• Task requirements: Pull out every line below that holds the word "answers".

• Dataset excerpts:
-- ==== Sys2Proof/Laws/Completion.lean ====
section
/-! SUPPORT. From what a body answers to what the instruction does: one lemma for each form of statement. -/

namespace Sys2Proof.Machine

open Sys2Proof

/-- An instruction whose body always answers a state completes with it. -/
theorem completesWith_of {i : Instr} {s : State} {f : Ctx → State → State} {body : Ctx → State → Body}
    (he : exec i s = runInstr i body s) (hb : ∀ x u, body x u = .ok (f x u)) : completesWith i s f := by
  intro x hx hr _
  obtain ⟨t, h1, h2⟩ := runInstr_completes (body := body) hx hr (hb x _)
  exact ⟨t, he.trans h1, h2⟩

/-- An instruction whose body answers a state under a premise completes with it. -/
theorem completesWhen_of {i : Instr} {s : State} {h : Ctx → Prop} {f : Ctx → State → State} {body
    : Ctx → State → Body}
    (he : exec i s = runInstr i body s) (hb : ∀ x, ctxOf i s = some x → x.ready i → h x → body x (x.begin s) = .ok
    (f x (x.begin s))) : completesWhen i s h f := by
  intro x hx hr hh
  obtain ⟨t, h1, h2⟩ := runInstr_completes (body := body) hx hr (hb x hx hr hh)
  exact ⟨t, he.trans h1, h2⟩

/-- An instruction whose body is a given computation completes with what that answers. -/
theorem completesTo_of {i : Instr} {s : State} {h : Ctx → Prop} {r : Ctx → State → Body} {body : Ctx → State → Body}
    (he : exec i s = runInstr i body s) (hb : ∀ x, ctxOf i s = some x → x.ready i → h x → body x (x.begin s) = r x
    (x.begin s)) : completesTo i s h r := by
  intro x u hx hr hh hu
  obtain ⟨t, h1, h2⟩ := runInstr_completes (body := body) hx hr ((hb x hx hr hh).trans hu)
  exact ⟨t, he.trans h1, h2⟩

/-- An instruction whose body traps takes the trap. -/
theorem trapsWhen_of {i : Instr} {s : State} {h : Ctx → Prop} {t : Ctx → Trap} {body : Ctx → State → Body}
    (he : exec i s = runInstr i body s) (hb : ∀ x, ctxOf i s = some x → x.ready i → h x → body x
    (x.begin s) = .error (.trap (t x))) : trapsWhen i s h t := by
  intro x hx hr hh
  obtain ⟨u, h1, h2⟩ := runInstr_traps (body := body) hx hr (hb x hx hr hh)
  exact ⟨u, he.trans h1, h2⟩

/-- The attempt of a ready instruction is its body. -/
theorem attempt_of {x : Ctx} {i : Instr} {body : Ctx → State → Body} {s : State} {r : Body}
    (hr : x.ready i) (hb : body x (x.begin s) = r) : x.attempt i body s = r := by
  simp [Ctx.attempt, checkIssue_ready hr, Bind.bind, Except.bind, hb]

/-- An instruction whose body traps in a changed state takes the trap there. -/
theorem trapsAfter_of {i : Instr} {s : State} {h : Ctx → Prop} {t : Ctx → Trap} {f : Ctx → State → State} {body
    : Ctx → State → Body}
    (he : exec i s = runInstr i body s) (hb : ∀ x, ctxOf i s = some x → x.ready i → h x → body x
    (x.begin s) = .error (.trapIn (f x (x.begin s)) (t x))) : trapsAfter i s h f t := by
  intro x hx hr hh
  refine ⟨x.conclude i s (.error (.trapIn (f x (x.begin s)) (t x))), ?_, ?_⟩
  · rw [he]; simp [runInstr, hx, attempt_of hr (hb x hx hr hh)]
  · simp only [Ctx.conclude, quiet_close]
    exact settle_congr x (quiet_takeSlot _ _ _ _)

/-- An instruction whose body finds its condition unmet waits. -/
theorem blocksWhen_of {i : Instr} {s : State} {h : Ctx → Prop} {b : Ctx → Block} {body : Ctx → State → Body}
    (he : exec i s = runInstr i body s) (hb : ∀ x, ctxOf i s = some x → x.ready i → h x → body x
    (x.begin s) = .error (.block (b x))) : blocksWhen i s h b := by
  intro x hx hr hh
  refine ⟨x.conclude i s (.error (.block (b x))), ?_, ?_⟩
  · rw [he]; simp [runInstr, hx, attempt_of hr (hb x hx hr hh)]
  · simp only [Ctx.conclude, quiet_close]
    exact settle_congr x (quiet_takeSlot _ _ _ _)

/-- An instruction whose body needs bytes to count its hold entries waits for a read of them. -/
theorem measuresWhen_of {i : Instr} {s : State} {h : Ctx → Prop} {va len : Nat} {body : Ctx → State → Body}
    (he : exec i s = runInstr i body s) (hb : ∀ x, ctxOf i s = some x → x.ready i → h x → body x
    (x.begin s) = .error (.measure va len)) : measuresWhen i s h va len := by
  intro x hx hr hh
  refine ⟨x.conclude i s (.error (.measure va len)), ?_, ?_⟩
  · rw [he]; simp [runInstr, hx, attempt_of hr (hb x hx hr hh)]
  · simp only [Ctx.conclude, quiet_close]
    exact settle_congr x (quiet_takeSlot _ _ _ _)

/-- An instruction that arrives and then waits. -/
theorem waitsWhen_of {i : Instr} {s : State} {h : Ctx → Prop} {b : Ctx → Block} {f : Ctx → State → State} {body
    : Ctx → State → Body}
    (he : exec i s = runInstr i body s) (hbl : ∀ x, endsByRelease (b x) = true) (hb
    : ∀ x, ctxOf i s = some x → x.ready i → h x → body x (x.begin s) = .error (.park (f x (x.begin s)) (b x)))
    : waitsWhen i s h b f := by
  intro x hx hr hh
  refine ⟨x.conclude i s (.error (.park (f x (x.begin s)) (b x))), ?_, ?_⟩
  · rw [he]; simp [runInstr, hx, attempt_of hr (hb x hx hr hh)]
  · simp only [Ctx.conclude, quiet_close, hbl, if_true]
    refine settle_congr x ?_
    simp [quiet_takeSlot]

/-- An instruction whose body leaves an effect and waits at the instruction. -/
theorem parksWhen_of {i : Instr} {s : State} {h : Ctx → Prop} {b : Ctx → Block} {f : Ctx → State → State} {body
    : Ctx → State → Body}
    (he : exec i s = runInstr i body s) (hbl : ∀ x, endsByRelease (b x) = false) (hb
    : ∀ x, ctxOf i s = some x → x.ready i → h x → body x (x.begin s) = .error (.park (f x (x.begin s)) (b x)))
    : parksWhen i s h b f := by
  intro x hx hr hh
  refine ⟨x.conclude i s (.error (.park (f x (x.begin s)) (b x))), ?_, ?_⟩
  · rw [he]; simp [runInstr, hx, attempt_of hr (hb x hx hr hh)]
  · simp only [Ctx.conclude, hbl, Bool.false_eq_true, if_false, quiet_close]
    exact settle_congr x (quiet_takeSlot _ _ _ _)

/-- A store apart from the copy ring publishes nothing. -/
theorem stored_apart {x : Ctx} {rs : List (Nat × Nat)} {u : State} (h : x.ringApart rs) : x.stored rs u = .ok u := by
  unfold Ctx.stored; dsimp only
  split
  · next hc =>
    simp at hc
    rcases h with h | h
    · simp [h] at hc
    · obtain ⟨_, a, b, hm, h1, h2⟩ := hc
      have := h _ hm
      simp at this
      omega
  · rfl

/-- Publishing in a panel that is not redundant answers a state. -/
theorem publishEntries_ok {x : Ctx} (h : x.p.hdr.redundant = false) (n i : Nat) (u : State)
    : ∃ t, x.publishEntries n i u = .ok t := by
  induction n generalizing i u with
  | zero => exact ⟨u, rfl⟩
  | succ n ih =>
    simp only [Ctx.publishEntries]
    split
    · exact ⟨u, rfl⟩
    · simp only [Ctx.publishNeed, Ctx.hold, h, Bool.false_and, Bool.false_eq_true, if_false, Bind.bind, Except.bind]
      exact ih _ _

/-- What a store answers after publishing. -/
theorem stored_published {x : Ctx} {rs : List (Nat × Nat)} {u : State} (h
    : x.p.hdr.redundant = false ∨ x.ringApart rs) :
    x.stored rs u = .ok (x.published rs u) := by
  have : ∃ t, x.stored rs u = .ok t := by
    rcases h with h | h
    · unfold Ctx.stored; dsimp only
      split
      · unfold Ctx.publish
        split
        · exact ⟨_, rfl⟩
        · split
          · exact publishEntries_ok h _ _ _
          · exact ⟨_, rfl⟩
      · exact ⟨_, rfl⟩
    · exact ⟨_, stored_apart h⟩
  obtain ⟨t, ht⟩ := this
  simp [Ctx.published, ht]

/-- An instruction that ends in a store. -/
theorem storesTo_of {i : Instr} {s : State} {h : Ctx → Prop} {rs : Ctx → List (Nat × Nat)} {f
    : Ctx → State → State} {body : Ctx → State → Body}
    (he : exec i s = runInstr i body s) (hb : ∀ x, ctxOf i s = some x → x.ready i → h x → body x
    (x.begin s) = x.stored (rs x) (f x (x.begin s))) : storesTo i s h rs f :=
  ⟨completesTo_of he hb, completesWhen_of he fun x hx hr hh => (hb x hx hr hh.1).trans (stored_published hh.2)⟩

end Sys2Proof.Machine
end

• Solution:
/-! SUPPORT. From what a body answers to what the instruction does: one lemma for each form of statement. -/
/-- An instruction whose body always answers a state completes with it. -/
/-- An instruction whose body answers a state under a premise completes with it. -/
/-- An instruction whose body is a given computation completes with what that answers. -/
/-- Publishing in a panel that is not redundant answers a state. -/
/-- What a store answers after publishing. -/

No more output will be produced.